Он пристально смотрит мне в глаза, барабаня пальцами по подлокотнику кресла. Я не отвожу взгляда – все равно ведь я знаю, что он сдастся первым. Так и есть: чуть погодя он наклоняет голову и бормочет:

– Ну хорошо. Но я тебя предупреждаю – если за мной придут, я скажу, что это была твоя идея!

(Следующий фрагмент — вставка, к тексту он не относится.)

-- ==== Sys2Proof/Machine/State.lean ====
section
/-! DEFINITION. The state of the Yilven Y3 as plain data: everything the spec gives the machine, the model's
own fields beside it (INVENTORY.md, '## State'), and the state after a full reset. -/

namespace Sys2Proof.Machine

open Sys2Proof

/-! ## Package and Proctor (01_package_and_proctor.md) -/

/-- A request tracker of a home die for one source class (01 R13, R14, R15). -/
structure Tracker where
  /-- Entries that hold an accepted request; with those held for ports, at most 256. -/
  used : Nat := 0
  /-- Entries held for ticketed ports: port, request, and the cycle of the last notice. -/
  held : List (Nat × Nat × Nat) := []
  /-- The ticket queue, oldest first: source ports with the request each wants to make. -/
  tickets : List (Nat × Nat) := []
  /-- Requests refused once, each to be retried: source port and request. -/
  refused : List (Nat × Nat) := []
  /-- Requests that wait in their port behind its ticketed one: source port, request, and whether the request has been
  refused once before. -/
  behind : List (Nat × Nat × Bool) := []
  deriving DecidableEq, Repr

/-- Where the Proctor's start-up stands (01 R16 to R19, 03 R67). -/
inductive BootPhase where
  | reset | booting | ready | failed | halted
  deriving DecidableEq, Repr

/-- The three alarm levels (01 R23, R25). -/
inductive AlarmLevel where
  | log | halt | erase
  deriving DecidableEq, Repr

/-- A key load a controller has not confirmed yet (01 R21). -/
structure KeyLoad where
  keySlot : Nat
  ctl : Nat
  resends : Nat
  /-- The time at which the 100 µs of the last sending end. -/
  deadline : Nat := 0
  deriving DecidableEq, Repr

/-- A sensor excursion under way (01 R23): the levels its own event and event 6 had when it began (01 R25), and the time
at which it began. -/
structure Excursion where
  code : Nat
  die : Nat
  level : AlarmLevel
  shortLevel : AlarmLevel
  since : Nat
  deriving DecidableEq, Repr

/-- A long SPDM message that travels in chunks (01 R20, 03 R66): its handle, the number of the next chunk, the message's
size, and the bytes that have come, or that are still to be fetched. -/
structure ChunkBuf where
  handle : Nat
  seq : Nat
  size : Nat
  bytes : List Byte
  deriving DecidableEq, Repr

/-- The wake state of a compute die (01 R26). -/
structure DieWake where
  awake : Bool := false
  /-- The cycle the wake starts, once requested. -/
  start : Option Nat := none
  /-- Clusters that can issue matrix and vector bundles. -/
  clusters : List Nat := []
  /-- The cycle of the last matrix, vector-pipe or HBM4E activity. -/
  lastActive : Nat := 0
  deriving DecidableEq, Repr

/-- The Proctor, the key store, the alarms and the power manager. -/
structure Package where
  phase : BootPhase := .reset
  /-- Step of 01 R17 in progress, or the step that failed. -/
  bootStep : Nat := 0
  /-- Die code whose measurement comes next. -/
  nextDie : Nat := 0
  cause : Nat := 0
  causeDie : Nat := 0
  secver : BitVec 16 := 0
  manifest : Option Manifest := none
  /-- Dies released by the Proctor and not held (die codes of 03 R65). -/
  released : List Nat := []
  held : List Nat := []
  bootBlock : Bool := false
  /-- MODRST.INRESET (01 R19). -/
  inReset : Bool := false
  /-- The cycle in which the last full reset ended (03 R65). -/
  bootCycle : Nat := 0
  /-- LPDDR packages found on each pannier (01 R442). -/
  pkgs : List Nat := []
  capGib : Nat := 0
  /-- The key store: slot number to key number (01 R21); a slot not listed is zeroised. -/
  keys : Tbl Nat := []
  /-- The number of the next key drawn from the random bit generator. -/
  nextKey : Nat := 1
  keyLoads : List KeyLoad := []
  /-- Controllers that have not confirmed a zeroisation (01 R22): slot and controller. -/
  zeroising : List (Nat × Nat) := []
  alarms : List AlarmLevel := [.halt, .halt, .halt, .erase, .erase, .halt, .log]
  /-- Excursions that have begun and not yet lasted 1 µs (01 R23). -/
  excursions : List Excursion := []
  debugFails : Nat := 0
  /-- SPDM: requests answered so far towards a connection, and the open session (01 R20). -/
  spdmPhase : Nat := 0
  spdmSession : Bool := false
  spdmHandshake : Bool := false
  /-- A long request being received in chunks. -/
  spdmChunks : Option ChunkBuf := none
  /-- A long response being fetched in chunks. -/
  spdmReply : Option ChunkBuf := none
  /-- The long request that its last chunk has completed, while it is answered: handle, number of the last chunk, bytes. -/
  spdmInner : Option (Nat × Nat × List Byte) := none
  trackers : List (Nat × SrcClass × Tracker) := []
  wakes : Tbl DieWake := []
  /-- The cycle of the last die wake start (01 R26). -/
  lastWake : Option Nat := none
  /-- PWRCTL (01 R31). -/
  point : Nat := 0
  therm : Bool := false
  topPoint : Nat := 0
  modw : BitVec 16 := 0
  compw : BitVec 16 := 0
  lowWindows : Nat := 0
  topMove : Bool := false
  /-- Issue on every core pauses until the clock change ends (01 R30). -/
  pause : Bool := false
  deriving DecidableEq, Repr

/-! ## Links and fabric (02_fabric_and_links.md) -/

/-- LSTAT.STATE (02 R38). -/
inductive LinkPhase where
  | down | training | up | retraining
  deriving DecidableEq, Repr

/-- A link control flit a port has sent (02 R38, R41, R43). -/
inductive LinkCtl where
  | nack (seq : BitVec 16)
  | retrain (mask : BitVec 16)
  | resume (seq : BitVec 16)
  | resync (sentReq sentRpl : Nat)
  deriving DecidableEq, Repr

/-- A packet being received flit by flit (02 R34, R35), with the slot class of its flits. -/
structure RxPacket where
  head : Packet
  cls : Option Bool
  left : Nat
  beats : List Beat
  deriving DecidableEq, Repr

/-- One fabric port: LSTAT, sequence numbers, replay buffer and slot counts (02 R37 to R43). -/
structure Link where
  phase : LinkPhase := .down
  width : Nat := 0
  failed : BitVec 16 := 0
  group : Nat := 0
  degraded : Bool := false
  delay : BitVec 8 := 0
  replays : Nat := 0
  discards : Nat := 0
  resyncFix : Nat := 0
  duplicates : Nat := 0
  txSeq : BitVec 16 := 0xFFFF
  replay : List Packet := []
  rxSeq : BitVec 16 := 0xFFFF
  /-- The last ACKSEQ received. -/
  acked : BitVec 16 := 0xFFFF
  /-- The time at which the 4,096 flit times of the replay timer end, while it runs (02 R39). -/
  replayAt : Option Nat := none
  /-- New packets are stopped (02 R37, R41). -/
  stopped : Bool := false
  sentReq : Nat := 0
  sentRpl : Nat := 0
  retReq : Nat := 0
  retRpl : Nat := 0
  freedReq : Nat := 0
  freedRpl : Nat := 0
  gotReq : Nat := 0
  gotRpl : Nat := 0
  /-- Best-effort flits sent since the last RESYNC (02 R43). -/
  sinceResync : Nat := 0
  rx : Option RxPacket := none
  /-- The rest of the packet in reception is discarded (02 R34). -/
  dropRest : Bool := false
  /-- Lanes that have lost lock and are not retired yet (02 R40). -/
  lossOfLock : List Nat := []
  /-- This end has sent RETRAIN and waits for the answer (02 R41), until this time. -/
  waitAnswer : Bool := false
  answerAt : Nat := 0
  /-- The width and group chosen in a retrain, and the time its equalisation ends (02 R41 steps 3 and 4). -/
  chosen : Option (Nat × Nat) := none
  equalAt : Nat := 0
  /-- Control flits put on the wire, oldest first. -/
  ctlOut : List LinkCtl := []
  /-- The flits of packets put on the wire, header and data, newest first (02 R33, R35). -/
  wire : List (BitVec 128 × BeatBits) := []
  /-- Packets waiting for buffer slots or for the link (02 R42, R37). -/
  txWait : List Packet := []
  deriving DecidableEq, Repr

/-- Where a checked piece of a store is performed: memory of this chip, a scratchpad, or a page of a peer. -/
inductive StorePlace where
  | phys (pa : Nat)
  | sram (core off : Nat)
  | peer (chip : BitVec 12) (fctx : BitVec 16)
  deriving DecidableEq, Repr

Это в репертуаре Марино – бросать дела на полпути. Кто знает, может, он и в сексе не доводил дело до конца. Мне кажется, что в школе он был одним из тех ребят, которые удовольствуются едва удовлетворительной оценкой. Ему не хватало мужества плюнуть на учебу, но и знания вместе с тем ему были не важны: он только хотел поскорее отделаться, чтобы его оставили в покое. Если вообразить Марино в виде школьного сочинения, то он был бы отпиской на пару страничек – строго необходимым минимумом. Я же, наоборот, мог бы и в этом случае предстать в двух разных обличьях: как пространное сочинение на восьми страницах или как пустой лист без единой строчки. И та и другая возможность доставили бы мне удовольствие.

– Мы же не должны врываться в банк в масках: нам нужно просто написать письмо с предупреждением. И потом, мы делаем это по вполне уважительной причине. Ты разве не хочешь помочь бедной девушке? – Он кивает, но видно, что он не слишком убежден. – Ты и правда не понял, о ком мы говорим? Неужели ты никогда не сталкивался с ней на лестнице? – спрашиваю я с изумлением. Он лишь отрицательно качает головой в ответ. – Ну конечно, глупо думать, что ты мог бы ее встретить. Сколько ты уже и носа не кажешь из этой своей мышиной норы?

– Вовсе это не мышиная нора! – восклицает он, подавшись грудью мне навстречу.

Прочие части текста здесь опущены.